▸ **WHAT IS BEING ASKED**:
Only the lines from the one with "theorem test_memory_canonical : Memory.put" to the end of the records are wanted, each repeated exactly, both ends included.

========================================

-- ==== Sys2Proof/Tests/Slice0.lean ====
section
/-! SUPPORT. Tests of the model's own definitions. Expected results come from the worked examples and vectors of
95_test_vectors.md, named in each comment, or from the rule named there; then the witnesses that the hypotheses of the
statements in Certificates/Slice0/Obligations.lean can be met. -/

namespace Sys2Proof.Tests

open Sys2Proof Sys2Proof.Machine

/-! ### WellFormed: one ill-formed number for each check (30_encoding.md R90, R92) -/

theorem test_register_16_refused : OperandKind.reg.inRange 16 = false ∧ OperandKind.reg.inRange 15 = true := by decide
theorem test_nibble_16_refused : OperandKind.nibble.inRange 16 = false ∧ OperandKind.nibble.inRange 15 = true := by decide
theorem test_byte_256_refused : OperandKind.byte.inRange 256 = false ∧ OperandKind.byte.inRange 255 = true := by decide
theorem test_addr_4096_refused : OperandKind.addr.inRange 4096 = false ∧ OperandKind.addr.inRange 4095 = true := by decide
theorem test_assemble_refuses :
    assemble .addn [1, 16] = none ∧ assemble .call [0x1000] = none ∧ assemble .se [16, 0] = none ∧
      assemble .ldImm [0, 256] = none ∧ assemble .halt [0] = none := by decide
theorem test_assemble_accepts :
    assemble .addn [1, 15] = some (.addn 1 15) ∧ assemble .call [0xABC] = some (.call 0xABC) ∧
      assemble .add [0xF, 0xF] = some (.add 0xF 0xF) := by decide

/-! ### Decode: words written out bit by bit from opcode_table.json's encoding strings -/

theorem test_decode_halt : decodeWord 0b0000000000000000#16 = some .halt := by decide
theorem test_decode_ret : decodeWord 0b0000000011101110#16 = some .ret := by decide
theorem test_decode_call : decodeWord 0b0010101010111100#16 = some (.call 0xABC) := by decide
theorem test_decode_se : decodeWord 0b0011001101000010#16 = some (.se 0x3 0x42) := by decide
theorem test_decode_sne : decodeWord 0b0100001101000001#16 = some (.sne 0x3 0x41) := by decide
theorem test_decode_ldImm : decodeWord 0b0110101001111111#16 = some (.ldImm 0xA 0x7F) := by decide
theorem test_decode_addn : decodeWord 0b0111000111110101#16 = some (.addn 0x1 5) := by decide
theorem test_decode_ldReg : decodeWord 0b1000010011110000#16 = some (.ldReg 0x4 0xF) := by decide
theorem test_decode_or : decodeWord 0b1000000100100001#16 = some (.or 0x1 0x2) := by decide
theorem test_decode_and : decodeWord 0b1000001100100010#16 = some (.and 0x3 0x2) := by decide
theorem test_decode_xor : decodeWord 0b1000000100100011#16 = some (.xor 0x1 0x2) := by decide
theorem test_decode_add : decodeWord 0b1000000000010100#16 = some (.add 0x0 0x1) := by decide

/-- The edges of each range of illegal words (30_encoding.md R87), inside and outside. -/
theorem test_decode_edges_family0 :
    decodeWord 0x0001 = none ∧ decodeWord 0x00ED = none ∧ decodeWord 0x00EF = none ∧ decodeWord 0x0FFF = none := by decide
theorem test_decode_edges_families : decodeWord 0x1000 = none ∧ decodeWord 0x1FFF = none ∧ decodeWord 0x2000 = some (.call 0) ∧
    decodeWord 0x4FFF = some (.sne 0xF 0xFF) ∧ decodeWord 0x5000 = none ∧ decodeWord 0x5FFF = none := by decide
theorem test_decode_edges_functions : decodeWord 0x8000 = some (.ldReg 0 0) ∧ decodeWord 0x8FF4 = some (.add 0xF 0xF) ∧
    decodeWord 0x8005 = none ∧ decodeWord 0x8FFF = none ∧ decodeWord 0x9000 = none ∧ decodeWord 0xFFFF = none := by decide

theorem test_decode_bytes :
    (match decode [0x80, 0x14, 0xAA] with | .ok (i, rest) => decide (i = .add 0 1 ∧ rest = [0xAA]) | .error _ => false) = true ∧
    (match decode [0x12, 0x00] with | .error e => decide (e = .unimplemented 0x1200) | .ok _ => false) = true ∧
    (match decode [0x80] with | .error e => decide (e = .truncated) | .ok _ => false) = true := by decide

/-! ### One step -/

/-- A state about to run the word `w` at address `a`, RUNNING, everything else as `s`. -/
def at_ (s : State) (a : Word) (w : Nat) : State :=
  (s.setPc a).withFetchWord 16 w

/-- Whether a step answers a next state that meets `p`. -/
def after (s : State) (p : State → Bool) : Bool :=
  match step s with
  | .next t => p t
  | .fault _ => false
  | .refused _ => false

/-- The reset state with some registers set. -/
def regs (presets : List (Reg × Byte)) : State :=
  presets.foldl (fun s p => s.setV p.1 p.2) State.reset

/-- The reset state with `sp` and one slot set. -/
def stacked (sp : BitVec 5) (j : Nat) (value : Word) : State :=
  { State.reset with sp := sp, stack := State.reset.stack.setIfInBounds j value }

/-- FD1. -/
theorem test_fetch_big_endian : after (at_ State.reset 0x010 0xABCD) (fun t =>
    t.runState == .faulted && t.faultKind == 2 && t.faultPc == 0x010 && t.faultOp == 0xABCD && t.pc == 0x010) = true := by decide
/-- FD2: an odd pc. -/
theorem test_fetch_odd : after (at_ State.reset 0x011 0xCD61) (fun t =>
    t.faultKind == 2 && t.faultPc == 0x011 && t.faultOp == 0xCD61) = true := by decide
/-- FD4: pc = 0xFFF. -/
theorem test_fetch_at_last_byte : after { State.reset with pc := 0xFFF, runState := .running } (fun t =>
    t.runState == .faulted && t.faultKind == 1 && t.faultPc == 0x0FFF && t.faultOp == 0 && t.pc == 0xFFF) = true := by decide
/-- 30_encoding.md R80: no step in IDLE. -/
theorem test_idle_holds : after State.reset (fun t => t == State.reset) = true := by decide

/-- FD3, HALT at 0xFFE. -/
theorem test_halt_at_end : after (at_ State.reset 0xFFE 0x0000) (fun t => t.runState == .halted && t.pc == 0x1000) = true := by decide
/-- CF2, HALT with a non-empty stack. -/
theorem test_halt_keeps_stack : after (at_ (stacked 2 0 0x0002) 0x040 0x0000) (fun t =>
    t.runState == .halted && t.pc == 0x042 && t.sp == 2) = true := by decide
/-- CF5. -/
theorem test_ret_from_sixteen : after (at_ (stacked 16 15 0x0ABC) 0x200 0x00EE) (fun t =>
    t.sp == 15 && t.pc == 0x0ABC && t.getSlot 15 == 0x0ABC && t.runState == .running) = true := by decide
/-- CF4. -/
theorem test_ret_underflow : after (at_ State.reset 0x100 0x00EE) (fun t =>
    t.runState == .faulted && t.faultKind == 4 && t.faultPc == 0x100 && t.faultOp == 0x00EE && t.pc == 0x100 && t.sp == 0) = true := by
  decide
/-- CF7. -/
theorem test_call_last_slot : after (at_ (stacked 15 0 0x0002) 0x010 0x2300) (fun t =>
    t.getSlot 15 == 0x0012 && t.getSlot 0 == 0x0002 && t.sp == 16 && t.pc == 0x300) = true := by decide
/-- CF8. -/
theorem test_call_overflow : after (at_ (stacked 16 15 0x0ABC) 0x010 0x2300) (fun t =>
    t.faultKind == 3 && t.faultPc == 0x010 && t.faultOp == 0x2300 && t.pc == 0x010 && t.sp == 16 && t.getSlot 15 == 0x0ABC) = true := by
  decide
/-- SK9: a taken skip at 0xFFE. -/
theorem test_se_at_end : after (at_ State.reset 0xFFE 0x3000) (fun t => t.pc == 0x1002 && t.runState == .running) = true := by decide
/-- SK2. -/
theorem test_se_not_taken : after (at_ (regs [(3, 0x42)]) 0x010 0x3341) (fun t => t.pc == 0x012) = true := by decide
/-- SK4. -/
theorem test_sne_taken : after (at_ (regs [(3, 0x42)]) 0x010 0x4341) (fun t => t.pc == 0x014) = true := by decide
/-- SK7. -/
theorem test_sne_not_taken : after (at_ (regs [(0, 0xFF)]) 0x010 0x40FF) (fun t => t.pc == 0x012) = true := by decide
/-- IM1. -/
theorem test_ldImm : after (at_ State.reset 0 0x6A7F) (fun t => t.getV 0xA == 0x7F && t.pc == 2) = true := by decide
/-- IM2. -/
theorem test_ldImm_flag_register : after (at_ State.reset 0 0x6F02) (fun t => t.getV 0xF == 0x02) = true := by decide
/-- IM3: the ignored nibble, no flag. -/
theorem test_addn_ignores_nibble : after (at_ (regs [(1, 0x10), (0xF, 0x55)]) 0 0x7125) (fun t =>
    t.getV 1 == 0x15 && t.getV 0xF == 0x55) = true := by decide
/-- IM5: wraps. -/
theorem test_addn_wraps : after (at_ (regs [(2, 0xFA)]) 0 0x720F) (fun t => t.getV 2 == 0x09 && t.getV 0xF == 0) = true := by decide
/-- AL3. -/
theorem test_ldReg_from_flag : after (at_ (regs [(0xF, 0x01)]) 0 0x84F0) (fun t => t.getV 4 == 0x01) = true := by decide
/-- AL4. -/
theorem test_or : after (at_ (regs [(1, 0x0F), (2, 0xF0), (0xF, 0x07)]) 0 0x8121) (fun t =>
    t.getV 1 == 0xFF && t.getV 0xF == 0x07) = true := by decide
/-- AL8. -/
theorem test_or_into_flag : after (at_ (regs [(0xF, 0x01), (2, 0xF0)]) 0 0x8F21) (fun t => t.getV 0xF == 0xF1) = true := by decide
/-- AL5. -/
theorem test_and : after (at_ (regs [(1, 0x3C), (2, 0x0F)]) 0 0x8122) (fun t => t.getV 1 == 0x0C) = true := by decide
/-- AL6. -/
theorem test_xor : after (at_ (regs [(1, 0xFF), (2, 0x0F)]) 0 0x8123) (fun t => t.getV 1 == 0xF0) = true := by decide
/-- AL7. -/
theorem test_xor_clears : after (at_ (regs [(1, 0xA5)]) 0 0x8113) (fun t => t.getV 1 == 0) = true := by decide
/-- AL12. -/
theorem test_add_carries : after (at_ (regs [(0, 0xFF), (1, 0xFF)]) 0 0x8014) (fun t =>
    t.getV 0 == 0xFE && t.getV 0xF == 1 && t.pc == 2) = true := by decide
/-- AL17: the carry wins over the sum. -/
theorem test_add_into_flag : after (at_ (regs [(0xF, 0x05), (2, 0xFF)]) 0 0x8F24) (fun t => t.getV 0xF == 1) = true := by decide

/-! ### Memory and host ports -/

/-- Writing 0x00 removes the entry, so equal memories are equal lists (20_memory.md R50). -/
theorem test_memory_canonical : Memory.put (Memory.put (Memory.put [] 5 7) 3 9) 5 0 = [(3, 9)] := by decide
theorem test_memory_wf_refuses :
    Memory.wf [(3, 9), (3, 1)] = false ∧ Memory.wf [(3, 0)] = false ∧ Memory.wf [(4096, 1)] = false ∧
      Memory.wf [(5, 1), (3, 1)] = false ∧ Memory.wf [(3, 9), (4095, 1)] = true := by decide
/-- 70_reset_and_hazards.md R182, with the image of W8. -/
theorem test_launch : (launch [0x21, 0x00] [(1, 7), (1, 9)] none).map (fun s =>
    (s.runState, s.pc, s.getV 1, s.memRead 0, s.memRead 1, s.memRead 2)) = some (.running, 0, 9, 0x21, 0x00, 0x00) := by decide
theorem test_host_refused_while_running : HostAction.apply (.writePc 4) (at_ State.reset 0 0x0000) = none ∧
    (at_ State.reset 0 0x0000).hostView = none := by decide

/-! ### Witnesses: the hypotheses of each statement, met together -/

/-- A RUNNING state. -/
def running (pc : Word) (sp : BitVec 5) : State :=
  { State.reset with pc := pc, sp := sp, runState := .running }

========================================

▸ **EXPECTED OUTPUT**:
theorem test_memory_canonical : Memory.put (Memory.put (Memory.put [] 5 7) 3 9) 5 0 = [(3, 9)] := by decide
theorem test_memory_wf_refuses :
    Memory.wf [(3, 9), (3, 1)] = false ∧ Memory.wf [(3, 0)] = false ∧ Memory.wf [(4096, 1)] = false ∧
      Memory.wf [(5, 1), (3, 1)] = false ∧ Memory.wf [(3, 9), (4095, 1)] = true := by decide
/-- 70_reset_and_hazards.md R182, with the image of W8. -/
theorem test_launch : (launch [0x21, 0x00] [(1, 7), (1, 9)] none).map (fun s =>
    (s.runState, s.pc, s.getV 1, s.memRead 0, s.memRead 1, s.memRead 2)) = some (.running, 0, 9, 0x21, 0x00, 0x00) := by decide
theorem test_host_refused_while_running : HostAction.apply (.writePc 4) (at_ State.reset 0 0x0000) = none ∧
    (at_ State.reset 0 0x0000).hostView = none := by decide

/-! ### Witnesses: the hypotheses of each statement, met together -/

/-- A RUNNING state. -/
def running (pc : Word) (sp : BitVec 5) : State :=
  { State.reset with pc := pc, sp := sp, runState := .running }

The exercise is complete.